TASK INSTRUCTIONS: Whenever a line contains "takeRegRM", include it in the count; reply with the number of such lines in the data and nothing else.
- Opening Delimiter -
theorem isLocal_take16 {k : Word → List Byte → Parse} (h : ∀ v, IsLocal (k v)) : IsLocal (fun bs => take16 bs k) := fun bs => by
  match bs with
  | [] => exact ⟨fun _ _ h => (nomatch h), fun h => (h rfl).elim⟩
  | [_] => exact ⟨fun _ _ h => (nomatch h), fun h => (h rfl).elim⟩
  | a :: b :: rest =>
    exact ⟨fun i r hr => by have := (h (b ++ a) rest).1 i r hr; simp only [List.length_cons]; omega, (h (b ++ a) rest).2⟩

theorem isLocal_take32 {k : Dword → List Byte → Parse} (h : ∀ v, IsLocal (k v)) : IsLocal (fun bs => take32 bs k) := fun bs => by
  match bs with
  | [] => exact ⟨fun _ _ h => (nomatch h), fun h => (h rfl).elim⟩
  | [_] => exact ⟨fun _ _ h => (nomatch h), fun h => (h rfl).elim⟩
  | [_, _] => exact ⟨fun _ _ h => (nomatch h), fun h => (h rfl).elim⟩
  | [_, _, _] => exact ⟨fun _ _ h => (nomatch h), fun h => (h rfl).elim⟩
  | a :: b :: c :: d :: rest =>
    exact ⟨fun i r hr => by
      have := (h (d ++ c ++ b ++ a) rest).1 i r hr; simp only [List.length_cons]; omega, (h (d ++ c ++ b ++ a) rest).2⟩

theorem isLocal_ite {p : Prop} [Decidable p] {f g : List Byte → Parse} (hf : IsLocal f) (hg : IsLocal g) :
    IsLocal (fun bs => if p then f bs else g bs) := by
  split <;> assumption

theorem isLocal_takeFull (wide : Bool) {k : Imm → List Byte → Parse} (h : ∀ v, IsLocal (k v)) :
    IsLocal (fun bs => takeFull wide bs k) := by
  unfold takeFull
  exact isLocal_ite (isLocal_take32 fun v => h (.i32 v)) (isLocal_take16 fun v => h (.i16 v))

theorem isLocal_takeImm (c : Ctx) (w : Bool) {k : Imm → List Byte → Parse} (h : ∀ v, IsLocal (k v)) :
    IsLocal (fun bs => takeImm c w bs k) := by
  unfold takeImm
  exact isLocal_ite (isLocal_takeFull _ h) (isLocal_take8 fun v => h (.i8 v))

theorem isLocal_takeMem16 (md : BitVec 2) (rm : BitVec 3) {k : Mem → List Byte → Parse} (h : ∀ m, IsLocal (k m)) :
    IsLocal (fun bs => takeMem16 md rm bs k) := by
  unfold takeMem16
  split
  · exact isLocal_ite (isLocal_take16 fun _ => h _) (h _)
  · exact isLocal_take8 fun _ => h _
  · exact isLocal_take16 fun _ => h _

theorem isLocal_takeSib (md : BitVec 2) (sb : Byte) {k : Mem → List Byte → Parse} (h : ∀ m, IsLocal (k m)) :
    IsLocal (fun bs => takeSib md sb bs k) := by
  unfold takeSib
  dsimp only
  split
  · exact isLocal_ite (isLocal_take32 fun _ => h _) (h _)
  · exact isLocal_take8 fun _ => h _
  · exact isLocal_take32 fun _ => h _

theorem isLocal_takeMem32 (md : BitVec 2) (rm : BitVec 3) {k : Mem → List Byte → Parse} (h : ∀ m, IsLocal (k m)) :
    IsLocal (fun bs => takeMem32 md rm bs k) := by
  unfold takeMem32
  refine isLocal_ite (isLocal_take8 fun sb => isLocal_takeSib md sb h) ?_
  split
  · exact isLocal_ite (isLocal_take32 fun _ => h _) (h _)
  · exact isLocal_take8 fun _ => h _
  · exact isLocal_take32 fun _ => h _

theorem isLocal_takeModRM (c : Ctx) {k : BitVec 3 → RM → List Byte → Parse} (h : ∀ r rm, IsLocal (k r rm)) :
    IsLocal (fun bs => takeModRM c bs k) := by
  unfold takeModRM
  refine isLocal_take8 fun b => ?_
  exact isLocal_ite (h _ _) (isLocal_ite (isLocal_takeMem32 _ _ fun _ => h _ _) (isLocal_takeMem16 _ _ fun _ => h _ _))

theorem isLocal_takeSpecial {k : BitVec 3 → Reg → List Byte → Parse} (h : ∀ e r, IsLocal (k e r)) :
    IsLocal (fun bs => takeSpecial bs k) := by
  unfold takeSpecial
  exact isLocal_take8 fun b => isLocal_ite (h _ _) (isLocal_refused _)


@[simp] theorem isLocal_takeRegRM (c : Ctx) (k : Reg → RM → Instr) : IsLocal (fun bs => takeRegRM c bs k) := by
  unfold takeRegRM
  repeat' first
    | (simp; done)
    | exact isLocal_ok _
    | (refine isLocal_takeModRM _ fun _ _ => ?_)
    | (refine isLocal_takeSpecial fun _ _ => ?_)
    | (refine isLocal_takeImm _ _ fun _ => ?_)
    | (refine isLocal_takeFull _ fun _ => ?_)
    | (refine isLocal_take16 fun _ => ?_)
    | (refine isLocal_take8 fun _ => ?_)
    | (refine isLocal_ite ?_ ?_)
    | (dsimp only)
    | split

@[simp] theorem isLocal_takeRegMem (c : Ctx) (k : Reg → Mem → Instr) : IsLocal (fun bs => takeRegMem c bs k) := by
  unfold takeRegMem
  repeat' first
    | (simp; done)
    | exact isLocal_ok _
    | (refine isLocal_takeModRM _ fun _ _ => ?_)
    | (refine isLocal_takeSpecial fun _ _ => ?_)
    | (refine isLocal_takeImm _ _ fun _ => ?_)
    | (refine isLocal_takeFull _ fun _ => ?_)
    | (refine isLocal_take16 fun _ => ?_)
    | (refine isLocal_take8 fun _ => ?_)
    | (refine isLocal_ite ?_ ?_)
    | (dsimp only)
    | split

@[simp] theorem isLocal_memOnly (rm : RM) (k : Mem → Instr) : IsLocal (fun bs => memOnly rm bs k) := by
  unfold memOnly
  repeat' first
    | (simp; done)
    | exact isLocal_ok _
    | (refine isLocal_takeModRM _ fun _ _ => ?_)
    | (refine isLocal_takeSpecial fun _ _ => ?_)
    | (refine isLocal_takeImm _ _ fun _ => ?_)
    | (refine isLocal_takeFull _ fun _ => ?_)
    | (refine isLocal_take16 fun _ => ?_)
    | (refine isLocal_take8 fun _ => ?_)
    | (refine isLocal_ite ?_ ?_)
    | (dsimp only)
    | split

@[simp] theorem isLocal_group1 (c : Ctx) (s w : Bool) : IsLocal (fun bs => group1 c s w bs) := by
  unfold group1
  repeat' first
    | (simp; done)
    | exact isLocal_ok _
    | (refine isLocal_takeModRM _ fun _ _ => ?_)
    | (refine isLocal_takeSpecial fun _ _ => ?_)
    | (refine isLocal_takeImm _ _ fun _ => ?_)
    | (refine isLocal_takeFull _ fun _ => ?_)
    | (refine isLocal_take16 fun _ => ?_)
    | (refine isLocal_take8 fun _ => ?_)
    | (refine isLocal_ite ?_ ?_)
    | (dsimp only)
    | split

@[simp] theorem isLocal_group2One (c : Ctx) (w : Bool) : IsLocal (fun bs => group2One c w bs) := by
  unfold group2One
  repeat' first
    | (simp; done)
    | exact isLocal_ok _
    | (refine isLocal_takeModRM _ fun _ _ => ?_)
    | (refine isLocal_takeSpecial fun _ _ => ?_)
    | (refine isLocal_takeImm _ _ fun _ => ?_)
    | (refine isLocal_takeFull _ fun _ => ?_)
    | (refine isLocal_take16 fun _ => ?_)
    | (refine isLocal_take8 fun _ => ?_)
    | (refine isLocal_ite ?_ ?_)
    | (dsimp only)
    | split

@[simp] theorem isLocal_group2Cl (c : Ctx) (w : Bool) : IsLocal (fun bs => group2Cl c w bs) := by
  unfold group2Cl
  repeat' first
    | (simp; done)
    | exact isLocal_ok _
    | (refine isLocal_takeModRM _ fun _ _ => ?_)
    | (refine isLocal_takeSpecial fun _ _ => ?_)
    | (refine isLocal_takeImm _ _ fun _ => ?_)
    | (refine isLocal_takeFull _ fun _ => ?_)
    | (refine isLocal_take16 fun _ => ?_)
    | (refine isLocal_take8 fun _ => ?_)
    | (refine isLocal_ite ?_ ?_)
    | (dsimp only)
    | split

@[simp] theorem isLocal_group2Imm (c : Ctx) (w : Bool) : IsLocal (fun bs => group2Imm c w bs) := by
  unfold group2Imm
  repeat' first
    | (simp; done)
    | exact isLocal_ok _
    | (refine isLocal_takeModRM _ fun _ _ => ?_)
    | (refine isLocal_takeSpecial fun _ _ => ?_)
    | (refine isLocal_takeImm _ _ fun _ => ?_)
    | (refine isLocal_takeFull _ fun _ => ?_)
    | (refine isLocal_take16 fun _ => ?_)
    | (refine isLocal_take8 fun _ => ?_)
    | (refine isLocal_ite ?_ ?_)
    | (dsimp only)
    | split

@[simp] theorem isLocal_group3 (c : Ctx) (w : Bool) : IsLocal (fun bs => group3 c w bs) := by
  unfold group3
  repeat' first
    | (simp; done)
    | exact isLocal_ok _
    | (refine isLocal_takeModRM _ fun _ _ => ?_)
    | (refine isLocal_takeSpecial fun _ _ => ?_)
    | (refine isLocal_takeImm _ _ fun _ => ?_)
    | (refine isLocal_takeFull _ fun _ => ?_)
    | (refine isLocal_take16 fun _ => ?_)
    | (refine isLocal_take8 fun _ => ?_)
    | (refine isLocal_ite ?_ ?_)
    | (dsimp only)
    | split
- Closing Delimiter -
TASK RESULT: 2